» **What is being asked**
In the records below, some lines hold the word "hother". Copy each of those lines.

» **Given information**

/-- The 10 framing positions and the 14 data positions are the 24 positions of a packet, each once: the two lists
are disjoint and without repetition, and they count 24 (R9). -/
theorem framing_append_data_perm :
    ((List.range 24).filter cfg.frameMask.getLsbD ++ Button.all.map cfg.dataPos).Perm (List.range 24) := by
  obtain ⟨-, hrange, hinj, hdata, hcover⟩ := (wellFormed_iff cfg).mp hwf
  have hnodup : ((List.range 24).filter cfg.frameMask.getLsbD ++ Button.all.map cfg.dataPos).Nodup := by
    refine List.Nodup.append (List.nodup_range.filter _) ((nodup_map_buttons_iff _).mpr hinj) ?_
    intro n hframing hn
    obtain ⟨b, -, rfl⟩ := List.mem_map.mp hn
    simp [hdata b] at hframing
  have hsubset : (List.range 24).filter cfg.frameMask.getLsbD ++ Button.all.map cfg.dataPos ⊆ List.range 24 :=
    List.append_subset.mpr ⟨List.filter_subset_self _, by simpa [List.subset_def] using hrange⟩
  refine (hnodup.subperm hsubset).perm_of_length_le (le_of_eq ?_)
  calc (List.range 24).length = popcount cfg.frameMask + 14 := by rw [hcover, List.length_range]
    _ = _ := by simp [popcount, List.countP_eq_length_filter, Button.all]

/-- Every position of a packet is a framing bit or the data position of a button. -/
theorem framing_or_data {n : Nat} (hn : n < 24) :
    cfg.frameMask.getLsbD n = true ∨ ∃ b, cfg.dataPos b = n := by
  have hmem := (framing_append_data_perm hwf).mem_iff.mpr (List.mem_range.mpr hn)
  simpa [hn] using hmem

/-- A constructed packet has the framing value on the framing bits: no button's data position is one. -/
theorem encPacket_framingAgrees (B : Bitmap) : FramingAgrees cfg (encPacket cfg B) := by
  obtain ⟨-, -, -, hdata, -⟩ := (wellFormed_iff cfg).mp hwf
  intro n hmask
  have hother : ∀ b, cfg.dataPos b ≠ n := by
    rintro b rfl
    simp [hdata b] at hmask
  rw [Bool.eq_iff_iff, encPacket_getLsbD_iff cfg B (BitVec.lt_of_getLsbD hmask)]
  simp [hother]

/-- A constructed packet has a button's bitmap bit at its data position, which is no other button's and no
framing bit. -/
theorem encPacket_getLsbD_dataPos (B : Bitmap) (b : Button) :
    (encPacket cfg B).getLsbD (cfg.dataPos b) = B.getLsbD b.index := by
  obtain ⟨-, hrange, hinj, hdata, -⟩ := (wellFormed_iff cfg).mp hwf
  have hvalue := frameValue_getLsbD_of_mask_false hwf (hdata b)
  have hpos : ∀ a, cfg.dataPos a = cfg.dataPos b ↔ a = b := fun a => ⟨hinj a b, congrArg _⟩
  rw [Bool.eq_iff_iff, encPacket_getLsbD_iff cfg B (hrange b)]
  simp [hvalue, hpos]

/-! ### The laws of R94 -/

/-- Two valid packets with the same bitmap are equal: the check fixes the framing bits and the bitmap the others. -/
theorem eq_of_valid_of_mapPacket_eq {P Q : Packet} (hP : validPacket cfg P = true) (hQ : validPacket cfg Q = true)
    (hmap : mapPacket cfg P = mapPacket cfg Q) : P = Q := by
  rw [validPacket_iff hwf] at hP hQ
  refine BitVec.eq_of_getLsbD_eq fun n hn => ?_
  obtain hmask | ⟨b, rfl⟩ := framing_or_data hwf hn
  · rw [hP n hmask, hQ n hmask]
  · rw [← mapPacket_getLsbD_index, ← mapPacket_getLsbD_index, hmap]

/-- R94, first half of law 2: a constructed packet passes the check. -/
theorem validPacket_encPacket (B : Bitmap) : validPacket cfg (encPacket cfg B) = true :=
  (validPacket_iff hwf _).mpr (encPacket_framingAgrees hwf B)

/-- R94, second half of law 2: a constructed packet carries its bitmap. -/
theorem mapPacket_encPacket (B : Bitmap) : mapPacket cfg (encPacket cfg B) = B :=
  bitmap_ext fun b => by rw [mapPacket_getLsbD_index, encPacket_getLsbD_dataPos hwf]

/-- R94, law 3: a valid packet is the one that carries its bitmap. -/
theorem encPacket_mapPacket {P : Packet} (hP : validPacket cfg P = true) : encPacket cfg (mapPacket cfg P) = P :=
  eq_of_valid_of_mapPacket_eq hwf (validPacket_encPacket hwf _) hP (mapPacket_encPacket hwf _)

/-- The mapper and the constructor are inverse bijections between the valid packets and the bitmaps. -/
def validPacketEquiv : { P : Packet // validPacket cfg P = true } ≃ Bitmap where
  toFun P := mapPacket cfg P.val
  invFun B := ⟨encPacket cfg B, validPacket_encPacket hwf B⟩
  left_inv P := Subtype.ext (encPacket_mapPacket hwf P.property)
  right_inv B := mapPacket_encPacket hwf B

» **Answer**
  have hother : ∀ b, cfg.dataPos b ≠ n := by
  simp [hother]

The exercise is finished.